/-! ## Eng.setLock -/

@[simp] theorem Eng.setLock_now (e : Eng) (l : Lock) : (e.setLock l).now = e.now := rfl
@[simp] theorem Eng.setLock_regs (e : Eng) (l : Lock) : (e.setLock l).regs = e.regs := rfl
@[simp] theorem Eng.setLock_shadow (e : Eng) (l : Lock) : (e.setLock l).shadow = e.shadow := rfl
@[simp] theorem Eng.setLock_loStage (e : Eng) (l : Lock) : (e.setLock l).loStage = e.loStage := rfl
@[simp] theorem Eng.setLock_readData (e : Eng) (l : Lock) : (e.setLock l).readData = e.readData := rfl
@[simp] theorem Eng.setLock_free (e : Eng) (l : Lock) : (e.setLock l).free = e.free := rfl
@[simp] theorem Eng.setLock_isl (e : Eng) (l : Lock) : (e.setLock l).isl = e.isl := rfl
@[simp] theorem Eng.setLock_img (e : Eng) (l : Lock) : (e.setLock l).img = e.img := rfl
@[simp] theorem Eng.setLock_iml (e : Eng) (l : Lock) : (e.setLock l).iml = e.iml := rfl
@[simp] theorem Eng.setLock_tel (e : Eng) (l : Lock) : (e.setLock l).tel = e.tel := rfl
@[simp] theorem Eng.setLock_dir (e : Eng) (l : Lock) : (e.setLock l).dir = e.dir := rfl
@[simp] theorem Eng.setLock_ing (e : Eng) (l : Lock) : (e.setLock l).ing = e.ing := rfl
@[simp] theorem Eng.setLock_ldg (e : Eng) (l : Lock) : (e.setLock l).ldg = e.ldg := rfl
@[simp] theorem Eng.setLock_dln (e : Eng) (l : Lock) : (e.setLock l).dln = e.dln := rfl
@[simp] theorem Eng.setLock_cmp (e : Eng) (l : Lock) : (e.setLock l).cmp = e.cmp := rfl
@[simp] theorem Eng.setLock_dsq (e : Eng) (l : Lock) : (e.setLock l).dsq = e.dsq := rfl
@[simp] theorem Eng.setLock_smp (e : Eng) (l : Lock) : (e.setLock l).smp = e.smp := rfl
@[simp] theorem Eng.setLock_pln (e : Eng) (l : Lock) : (e.setLock l).pln = e.pln := rfl
@[simp] theorem Eng.setLock_mov (e : Eng) (l : Lock) : (e.setLock l).mov = e.mov := rfl
@[simp] theorem Eng.setLock_twm (e : Eng) (l : Lock) : (e.setLock l).twm = e.twm := rfl
@[simp] theorem Eng.setLock_pgv (e : Eng) (l : Lock) : (e.setLock l).pgv = e.pgv := rfl
@[simp] theorem Eng.setLock_legs (e : Eng) (l : Lock) : (e.setLock l).legs = e.legs := rfl
@[simp] theorem Eng.setLock_failed (e : Eng) (l : Lock) : (e.setLock l).failed = e.failed := rfl
@[simp] theorem Eng.setLock_out (e : Eng) (l : Lock) : (e.setLock l).out = e.out := rfl

/-! ## Eng.setTest -/

@[simp] theorem Eng.setTest_now (e : Eng) (t : TestReq) : (e.setTest t).now = e.now := rfl
@[simp] theorem Eng.setTest_regs (e : Eng) (t : TestReq) : (e.setTest t).regs = e.regs := rfl
@[simp] theorem Eng.setTest_shadow (e : Eng) (t : TestReq) : (e.setTest t).shadow = e.shadow := rfl
@[simp] theorem Eng.setTest_loStage (e : Eng) (t : TestReq) : (e.setTest t).loStage = e.loStage := rfl
@[simp] theorem Eng.setTest_readData (e : Eng) (t : TestReq) : (e.setTest t).readData = e.readData := rfl
@[simp] theorem Eng.setTest_free (e : Eng) (t : TestReq) : (e.setTest t).free = e.free := rfl
@[simp] theorem Eng.setTest_isl (e : Eng) (t : TestReq) : (e.setTest t).isl = e.isl := rfl
@[simp] theorem Eng.setTest_img (e : Eng) (t : TestReq) : (e.setTest t).img = e.img := rfl
@[simp] theorem Eng.setTest_iml (e : Eng) (t : TestReq) : (e.setTest t).iml = e.iml := rfl
@[simp] theorem Eng.setTest_tel (e : Eng) (t : TestReq) : (e.setTest t).tel = e.tel := rfl
@[simp] theorem Eng.setTest_dir (e : Eng) (t : TestReq) : (e.setTest t).dir = e.dir := rfl
@[simp] theorem Eng.setTest_ing (e : Eng) (t : TestReq) : (e.setTest t).ing = e.ing := rfl
@[simp] theorem Eng.setTest_ldg (e : Eng) (t : TestReq) : (e.setTest t).ldg = e.ldg := rfl
@[simp] theorem Eng.setTest_dln (e : Eng) (t : TestReq) : (e.setTest t).dln = e.dln := rfl
@[simp] theorem Eng.setTest_cmp (e : Eng) (t : TestReq) : (e.setTest t).cmp = e.cmp := rfl
@[simp] theorem Eng.setTest_dsq (e : Eng) (t : TestReq) : (e.setTest t).dsq = e.dsq := rfl
@[simp] theorem Eng.setTest_smp (e : Eng) (t : TestReq) : (e.setTest t).smp = e.smp := rfl
@[simp] theorem Eng.setTest_pln (e : Eng) (t : TestReq) : (e.setTest t).pln = e.pln := rfl
@[simp] theorem Eng.setTest_mov (e : Eng) (t : TestReq) : (e.setTest t).mov = e.mov := rfl
@[simp] theorem Eng.setTest_twm (e : Eng) (t : TestReq) : (e.setTest t).twm = e.twm := rfl
@[simp] theorem Eng.setTest_pgv (e : Eng) (t : TestReq) : (e.setTest t).pgv = e.pgv := rfl
@[simp] theorem Eng.setTest_legs (e : Eng) (t : TestReq) : (e.setTest t).legs = e.legs := rfl
@[simp] theorem Eng.setTest_failed (e : Eng) (t : TestReq) : (e.setTest t).failed = e.failed := rfl
@[simp] theorem Eng.setTest_out (e : Eng) (t : TestReq) : (e.setTest t).out = e.out := rfl

/-! ## Eng.freeLock -/

@[simp] theorem Eng.freeLock_now (e : Eng) (b : Option Nat) : (e.freeLock b).now = e.now := rfl
@[simp] theorem Eng.freeLock_regs (e : Eng) (b : Option Nat) : (e.freeLock b).regs = e.regs := rfl
@[simp] theorem Eng.freeLock_shadow (e : Eng) (b : Option Nat) : (e.freeLock b).shadow = e.shadow := rfl
@[simp] theorem Eng.freeLock_loStage (e : Eng) (b : Option Nat) : (e.freeLock b).loStage = e.loStage := rfl
@[simp] theorem Eng.freeLock_readData (e : Eng) (b : Option Nat) : (e.freeLock b).readData = e.readData := rfl
@[simp] theorem Eng.freeLock_free (e : Eng) (b : Option Nat) : (e.freeLock b).free = e.free := rfl
@[simp] theorem Eng.freeLock_isl (e : Eng) (b : Option Nat) : (e.freeLock b).isl = e.isl := rfl
@[simp] theorem Eng.freeLock_img (e : Eng) (b : Option Nat) : (e.freeLock b).img = e.img := rfl
@[simp] theorem Eng.freeLock_iml (e : Eng) (b : Option Nat) : (e.freeLock b).iml = e.iml := rfl
@[simp] theorem Eng.freeLock_tel (e : Eng) (b : Option Nat) : (e.freeLock b).tel = e.tel := rfl
@[simp] theorem Eng.freeLock_dir (e : Eng) (b : Option Nat) : (e.freeLock b).dir = e.dir := rfl
@[simp] theorem Eng.freeLock_ing (e : Eng) (b : Option Nat) : (e.freeLock b).ing = e.ing := rfl
@[simp] theorem Eng.freeLock_ldg (e : Eng) (b : Option Nat) : (e.freeLock b).ldg = e.ldg := rfl
@[simp] theorem Eng.freeLock_dln (e : Eng) (b : Option Nat) : (e.freeLock b).dln = e.dln := rfl
@[simp] theorem Eng.freeLock_cmp (e : Eng) (b : Option Nat) : (e.freeLock b).cmp = e.cmp := rfl
@[simp] theorem Eng.freeLock_dsq (e : Eng) (b : Option Nat) : (e.freeLock b).dsq = e.dsq := rfl
@[simp] theorem Eng.freeLock_smp (e : Eng) (b : Option Nat) : (e.freeLock b).smp = e.smp := rfl
@[simp] theorem Eng.freeLock_pln (e : Eng) (b : Option Nat) : (e.freeLock b).pln = e.pln := rfl
@[simp] theorem Eng.freeLock_mov (e : Eng) (b : Option Nat) : (e.freeLock b).mov = e.mov := rfl
@[simp] theorem Eng.freeLock_twm (e : Eng) (b : Option Nat) : (e.freeLock b).twm = e.twm := rfl
@[simp] theorem Eng.freeLock_pgv (e : Eng) (b : Option Nat) : (e.freeLock b).pgv = e.pgv := rfl
@[simp] theorem Eng.freeLock_legs (e : Eng) (b : Option Nat) : (e.freeLock b).legs = e.legs := rfl
@[simp] theorem Eng.freeLock_failed (e : Eng) (b : Option Nat) : (e.freeLock b).failed = e.failed := rfl
@[simp] theorem Eng.freeLock_out (e : Eng) (b : Option Nat) : (e.freeLock b).out = e.out := rfl

/-! ## Eng.setRing -/

@[simp] theorem Eng.setRing_now (e : Eng) (p : Nat) (r : Ring) : (e.setRing p r).now = e.now := rfl
@[simp] theorem Eng.setRing_regs (e : Eng) (p : Nat) (r : Ring) : (e.setRing p r).regs = e.regs := rfl
@[simp] theorem Eng.setRing_shadow (e : Eng) (p : Nat) (r : Ring) : (e.setRing p r).shadow = e.shadow := rfl
@[simp] theorem Eng.setRing_loStage (e : Eng) (p : Nat) (r : Ring) : (e.setRing p r).loStage = e.loStage := rfl
@[simp] theorem Eng.setRing_readData (e : Eng) (p : Nat) (r : Ring) : (e.setRing p r).readData = e.readData := rfl
@[simp] theorem Eng.setRing_free (e : Eng) (p : Nat) (r : Ring) : (e.setRing p r).free = e.free := rfl
@[simp] theorem Eng.setRing_isl (e : Eng) (p : Nat) (r : Ring) : (e.setRing p r).isl = e.isl := rfl
@[simp] theorem Eng.setRing_img (e : Eng) (p : Nat) (r : Ring) : (e.setRing p r).img = e.img := rfl
@[simp] theorem Eng.setRing_iml (e : Eng) (p : Nat) (r : Ring) : (e.setRing p r).iml = e.iml := rfl
@[simp] theorem Eng.setRing_dbg (e : Eng) (p : Nat) (r : Ring) : (e.setRing p r).dbg = e.dbg := rfl
@[simp] theorem Eng.setRing_dir (e : Eng) (p : Nat) (r : Ring) : (e.setRing p r).dir = e.dir := rfl
@[simp] theorem Eng.setRing_ing (e : Eng) (p : Nat) (r : Ring) : (e.setRing p r).ing = e.ing := rfl
@[simp] theorem Eng.setRing_ldg (e : Eng) (p : Nat) (r : Ring) : (e.setRing p r).ldg = e.ldg := rfl
@[simp] theorem Eng.setRing_dln (e : Eng) (p : Nat) (r : Ring) : (e.setRing p r).dln = e.dln := rfl
@[simp] theorem Eng.setRing_cmp (e : Eng) (p : Nat) (r : Ring) : (e.setRing p r).cmp = e.cmp := rfl
@[simp] theorem Eng.setRing_dsq (e : Eng) (p : Nat) (r : Ring) : (e.setRing p r).dsq = e.dsq := rfl
@[simp] theorem Eng.setRing_smp (e : Eng) (p : Nat) (r : Ring) : (e.setRing p r).smp = e.smp := rfl
@[simp] theorem Eng.setRing_pln (e : Eng) (p : Nat) (r : Ring) : (e.setRing p r).pln = e.pln := rfl
@[simp] theorem Eng.setRing_mov (e : Eng) (p : Nat) (r : Ring) : (e.setRing p r).mov = e.mov := rfl
@[simp] theorem Eng.setRing_twm (e : Eng) (p : Nat) (r : Ring) : (e.setRing p r).twm = e.twm := rfl
@[simp] theorem Eng.setRing_pgv (e : Eng) (p : Nat) (r : Ring) : (e.setRing p r).pgv = e.pgv := rfl
@[simp] theorem Eng.setRing_legs (e : Eng) (p : Nat) (r : Ring) : (e.setRing p r).legs = e.legs := rfl
@[simp] theorem Eng.setRing_failed (e : Eng) (p : Nat) (r : Ring) : (e.setRing p r).failed = e.failed := rfl
@[simp] theorem Eng.setRing_out (e : Eng) (p : Nat) (r : Ring) : (e.setRing p r).out = e.out := rfl

/-! ## Eng.setPage -/

@[simp] theorem Eng.setPage_now (e : Eng) (t : Nat) (f : TPage → TPage) : (e.setPage t f).now = e.now := rfl
@[simp] theorem Eng.setPage_regs (e : Eng) (t : Nat) (f : TPage → TPage) : (e.setPage t f).regs = e.regs := rfl
@[simp] theorem Eng.setPage_shadow (e : Eng) (t : Nat) (f : TPage → TPage) : (e.setPage t f).shadow = e.shadow := rfl
@[simp] theorem Eng.setPage_loStage (e : Eng) (t : Nat) (f : TPage → TPage) : (e.setPage t f).loStage = e.loStage := rfl
@[simp] theorem Eng.setPage_readData (e : Eng) (t : Nat) (f : TPage → TPage) : (e.setPage t f).readData = e.readData := rfl
@[simp] theorem Eng.setPage_free (e : Eng) (t : Nat) (f : TPage → TPage) : (e.setPage t f).free = e.free := rfl
@[simp] theorem Eng.setPage_isl (e : Eng) (t : Nat) (f : TPage → TPage) : (e.setPage t f).isl = e.isl := rfl
@[simp] theorem Eng.setPage_img (e : Eng) (t : Nat) (f : TPage → TPage) : (e.setPage t f).img = e.img := rfl
@[simp] theorem Eng.setPage_iml (e : Eng) (t : Nat) (f : TPage → TPage) : (e.setPage t f).iml = e.iml := rfl
@[simp] theorem Eng.setPage_dbg (e : Eng) (t : Nat) (f : TPage → TPage) : (e.setPage t f).dbg = e.dbg := rfl
@[simp] theorem Eng.setPage_dir (e : Eng) (t : Nat) (f : TPage → TPage) : (e.setPage t f).dir = e.dir := rfl
@[simp] theorem Eng.setPage_ing (e : Eng) (t : Nat) (f : TPage → TPage) : (e.setPage t f).ing = e.ing := rfl
@[simp] theorem Eng.setPage_ldg (e : Eng) (t : Nat) (f : TPage → TPage) : (e.setPage t f).ldg = e.ldg := rfl
@[simp] theorem Eng.setPage_dln (e : Eng) (t : Nat) (f : TPage → TPage) : (e.setPage t f).dln = e.dln := rfl
@[simp] theorem Eng.setPage_cmp (e : Eng) (t : Nat) (f : TPage → TPage) : (e.setPage t f).cmp = e.cmp := rfl
@[simp] theorem Eng.setPage_dsq (e : Eng) (t : Nat) (f : TPage → TPage) : (e.setPage t f).dsq = e.dsq := rfl
@[simp] theorem Eng.setPage_smp (e : Eng) (t : Nat) (f : TPage → TPage) : (e.setPage t f).smp = e.smp := rfl
@[simp] theorem Eng.setPage_pln (e : Eng) (t : Nat) (f : TPage → TPage) : (e.setPage t f).pln = e.pln := rfl
@[simp] theorem Eng.setPage_mov (e : Eng) (t : Nat) (f : TPage → TPage) : (e.setPage t f).mov = e.mov := rfl
@[simp] theorem Eng.setPage_twm (e : Eng) (t : Nat) (f : TPage → TPage) : (e.setPage t f).twm = e.twm := rfl
@[simp] theorem Eng.setPage_pgv (e : Eng) (t : Nat) (f : TPage → TPage) : (e.setPage t f).pgv = e.pgv := rfl
@[simp] theorem Eng.setPage_legs (e : Eng) (t : Nat) (f : TPage → TPage) : (e.setPage t f).legs = e.legs := rfl
@[simp] theorem Eng.setPage_failed (e : Eng) (t : Nat) (f : TPage → TPage) : (e.setPage t f).failed = e.failed := rfl
@[simp] theorem Eng.setPage_out (e : Eng) (t : Nat) (f : TPage → TPage) : (e.setPage t f).out = e.out := rfl

/-! ## Eng.setChan -/

@[simp] theorem Eng.setChan_now (e : Eng) (n : Nat) (c : Channel) : (e.setChan n c).now = e.now := rfl
@[simp] theorem Eng.setChan_regs (e : Eng) (n : Nat) (c : Channel) : (e.setChan n c).regs = e.regs := rfl
@[simp] theorem Eng.setChan_shadow (e : Eng) (n : Nat) (c : Channel) : (e.setChan n c).shadow = e.shadow := rfl
@[simp] theorem Eng.setChan_loStage (e : Eng) (n : Nat) (c : Channel) : (e.setChan n c).loStage = e.loStage := rfl
@[simp] theorem Eng.setChan_readData (e : Eng) (n : Nat) (c : Channel) : (e.setChan n c).readData = e.readData := rfl
@[simp] theorem Eng.setChan_free (e : Eng) (n : Nat) (c : Channel) : (e.setChan n c).free = e.free := rfl
@[simp] theorem Eng.setChan_isl (e : Eng) (n : Nat) (c : Channel) : (e.setChan n c).isl = e.isl := rfl
@[simp] theorem Eng.setChan_img (e : Eng) (n : Nat) (c : Channel) : (e.setChan n c).img = e.img := rfl
@[simp] theorem Eng.setChan_iml (e : Eng) (n : Nat) (c : Channel) : (e.setChan n c).iml = e.iml := rfl
@[simp] theorem Eng.setChan_tel (e : Eng) (n : Nat) (c : Channel) : (e.setChan n c).tel = e.tel := rfl
@[simp] theorem Eng.setChan_dbg (e : Eng) (n : Nat) (c : Channel) : (e.setChan n c).dbg = e.dbg := rfl
@[simp] theorem Eng.setChan_dir (e : Eng) (n : Nat) (c : Channel) : (e.setChan n c).dir = e.dir := rfl
@[simp] theorem Eng.setChan_ing (e : Eng) (n : Nat) (c : Channel) : (e.setChan n c).ing = e.ing := rfl
@[simp] theorem Eng.setChan_ldg (e : Eng) (n : Nat) (c : Channel) : (e.setChan n c).ldg = e.ldg := rfl
@[simp] theorem Eng.setChan_dln (e : Eng) (n : Nat) (c : Channel) : (e.setChan n c).dln = e.dln := rfl
@[simp] theorem Eng.setChan_cmp (e : Eng) (n : Nat) (c : Channel) : (e.setChan n c).cmp = e.cmp := rfl
@[simp] theorem Eng.setChan_dsq (e : Eng) (n : Nat) (c : Channel) : (e.setChan n c).dsq = e.dsq := rfl
@[simp] theorem Eng.setChan_smp (e : Eng) (n : Nat) (c : Channel) : (e.setChan n c).smp = e.smp := rfl
@[simp] theorem Eng.setChan_pln (e : Eng) (n : Nat) (c : Channel) : (e.setChan n c).pln = e.pln := rfl
@[simp] theorem Eng.setChan_twm (e : Eng) (n : Nat) (c : Channel) : (e.setChan n c).twm = e.twm := rfl
@[simp] theorem Eng.setChan_pgv (e : Eng) (n : Nat) (c : Channel) : (e.setChan n c).pgv = e.pgv := rfl
@[simp] theorem Eng.setChan_legs (e : Eng) (n : Nat) (c : Channel) : (e.setChan n c).legs = e.legs := rfl
@[simp] theorem Eng.setChan_failed (e : Eng) (n : Nat) (c : Channel) : (e.setChan n c).failed = e.failed := rfl
@[simp] theorem Eng.setChan_out (e : Eng) (n : Nat) (c : Channel) : (e.setChan n c).out = e.out := rfl
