/-! ## Eng.noteLoss -/

@[simp] theorem Eng.noteLoss_now (e : Eng) (p n kind : Nat) : (e.noteLoss p n kind).now = e.now :=
  (e.onlyTel_noteLoss p n kind).now
@[simp] theorem Eng.noteLoss_shadow (e : Eng) (p n kind : Nat) : (e.noteLoss p n kind).shadow = e.shadow :=
  (e.onlyTel_noteLoss p n kind).shadow
@[simp] theorem Eng.noteLoss_loStage (e : Eng) (p n kind : Nat) : (e.noteLoss p n kind).loStage = e.loStage :=
  (e.onlyTel_noteLoss p n kind).loStage
@[simp] theorem Eng.noteLoss_readData (e : Eng) (p n kind : Nat) : (e.noteLoss p n kind).readData = e.readData :=
  (e.onlyTel_noteLoss p n kind).readData
@[simp] theorem Eng.noteLoss_free (e : Eng) (p n kind : Nat) : (e.noteLoss p n kind).free = e.free :=
  (e.onlyTel_noteLoss p n kind).free
@[simp] theorem Eng.noteLoss_isl (e : Eng) (p n kind : Nat) : (e.noteLoss p n kind).isl = e.isl :=
  (e.onlyTel_noteLoss p n kind).isl
@[simp] theorem Eng.noteLoss_img (e : Eng) (p n kind : Nat) : (e.noteLoss p n kind).img = e.img :=
  (e.onlyTel_noteLoss p n kind).img
@[simp] theorem Eng.noteLoss_iml (e : Eng) (p n kind : Nat) : (e.noteLoss p n kind).iml = e.iml :=
  (e.onlyTel_noteLoss p n kind).iml
@[simp] theorem Eng.noteLoss_dbg (e : Eng) (p n kind : Nat) : (e.noteLoss p n kind).dbg = e.dbg :=
  (e.onlyTel_noteLoss p n kind).dbg
@[simp] theorem Eng.noteLoss_dir (e : Eng) (p n kind : Nat) : (e.noteLoss p n kind).dir = e.dir :=
  (e.onlyTel_noteLoss p n kind).dir
@[simp] theorem Eng.noteLoss_ing (e : Eng) (p n kind : Nat) : (e.noteLoss p n kind).ing = e.ing :=
  (e.onlyTel_noteLoss p n kind).ing
@[simp] theorem Eng.noteLoss_ldg (e : Eng) (p n kind : Nat) : (e.noteLoss p n kind).ldg = e.ldg :=
  (e.onlyTel_noteLoss p n kind).ldg
@[simp] theorem Eng.noteLoss_dln (e : Eng) (p n kind : Nat) : (e.noteLoss p n kind).dln = e.dln :=
  (e.onlyTel_noteLoss p n kind).dln
@[simp] theorem Eng.noteLoss_cmp (e : Eng) (p n kind : Nat) : (e.noteLoss p n kind).cmp = e.cmp :=
  (e.onlyTel_noteLoss p n kind).cmp
@[simp] theorem Eng.noteLoss_dsq (e : Eng) (p n kind : Nat) : (e.noteLoss p n kind).dsq = e.dsq :=
  (e.onlyTel_noteLoss p n kind).dsq
@[simp] theorem Eng.noteLoss_smp (e : Eng) (p n kind : Nat) : (e.noteLoss p n kind).smp = e.smp :=
  (e.onlyTel_noteLoss p n kind).smp
@[simp] theorem Eng.noteLoss_pln (e : Eng) (p n kind : Nat) : (e.noteLoss p n kind).pln = e.pln :=
  (e.onlyTel_noteLoss p n kind).pln
@[simp] theorem Eng.noteLoss_mov (e : Eng) (p n kind : Nat) : (e.noteLoss p n kind).mov = e.mov :=
  (e.onlyTel_noteLoss p n kind).mov
@[simp] theorem Eng.noteLoss_twm (e : Eng) (p n kind : Nat) : (e.noteLoss p n kind).twm = e.twm :=
  (e.onlyTel_noteLoss p n kind).twm
@[simp] theorem Eng.noteLoss_pgv (e : Eng) (p n kind : Nat) : (e.noteLoss p n kind).pgv = e.pgv :=
  (e.onlyTel_noteLoss p n kind).pgv
@[simp] theorem Eng.noteLoss_legs (e : Eng) (p n kind : Nat) : (e.noteLoss p n kind).legs = e.legs :=
  (e.onlyTel_noteLoss p n kind).legs
@[simp] theorem Eng.noteLoss_failed (e : Eng) (p n kind : Nat) : (e.noteLoss p n kind).failed = e.failed :=
  (e.onlyTel_noteLoss p n kind).failed
@[simp] theorem Eng.noteLoss_out (e : Eng) (p n kind : Nat) : (e.noteLoss p n kind).out = e.out :=
  (e.onlyTel_noteLoss p n kind).out

/-! ## Events -/

/-- While the queue has room, an event is appended to it and nothing else changes. -/
theorem Eng.present_room (e : Eng) (n : Notice) (h : e.tel.queue.length < 64) :
    e.present n = { e with tel := { e.tel with queue := e.tel.queue ++ [n] } } := by
  unfold Eng.present
  rw [if_pos h]

theorem Eng.raise_room (e : Eng) (typ prio tag : Nat) (fs : List (Nat × Nat × Nat)) (h : e.tel.queue.length < 64) :
    e.raise typ prio tag fs =
      { e with tel := { e.tel with queue := e.tel.queue ++ [e.notice typ prio tag (evData fs)] } } :=
  e.present_room _ h

end Sys2Proof.Machine
end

■ TASK GOAL ■
From the records above, reproduce exactly the lines from the one with "(e.onlyTel_noteLoss p n kind).now" to the one with "(e.onlyTel_noteLoss p n kind).isl", both included, and no others.

■ ANSWER FOR THE TASK ■
  (e.onlyTel_noteLoss p n kind).now
@[simp] theorem Eng.noteLoss_shadow (e : Eng) (p n kind : Nat) : (e.noteLoss p n kind).shadow = e.shadow :=
  (e.onlyTel_noteLoss p n kind).shadow
@[simp] theorem Eng.noteLoss_loStage (e : Eng) (p n kind : Nat) : (e.noteLoss p n kind).loStage = e.loStage :=
  (e.onlyTel_noteLoss p n kind).loStage
@[simp] theorem Eng.noteLoss_readData (e : Eng) (p n kind : Nat) : (e.noteLoss p n kind).readData = e.readData :=
  (e.onlyTel_noteLoss p n kind).readData
@[simp] theorem Eng.noteLoss_free (e : Eng) (p n kind : Nat) : (e.noteLoss p n kind).free = e.free :=
  (e.onlyTel_noteLoss p n kind).free
@[simp] theorem Eng.noteLoss_isl (e : Eng) (p n kind : Nat) : (e.noteLoss p n kind).isl = e.isl :=
  (e.onlyTel_noteLoss p n kind).isl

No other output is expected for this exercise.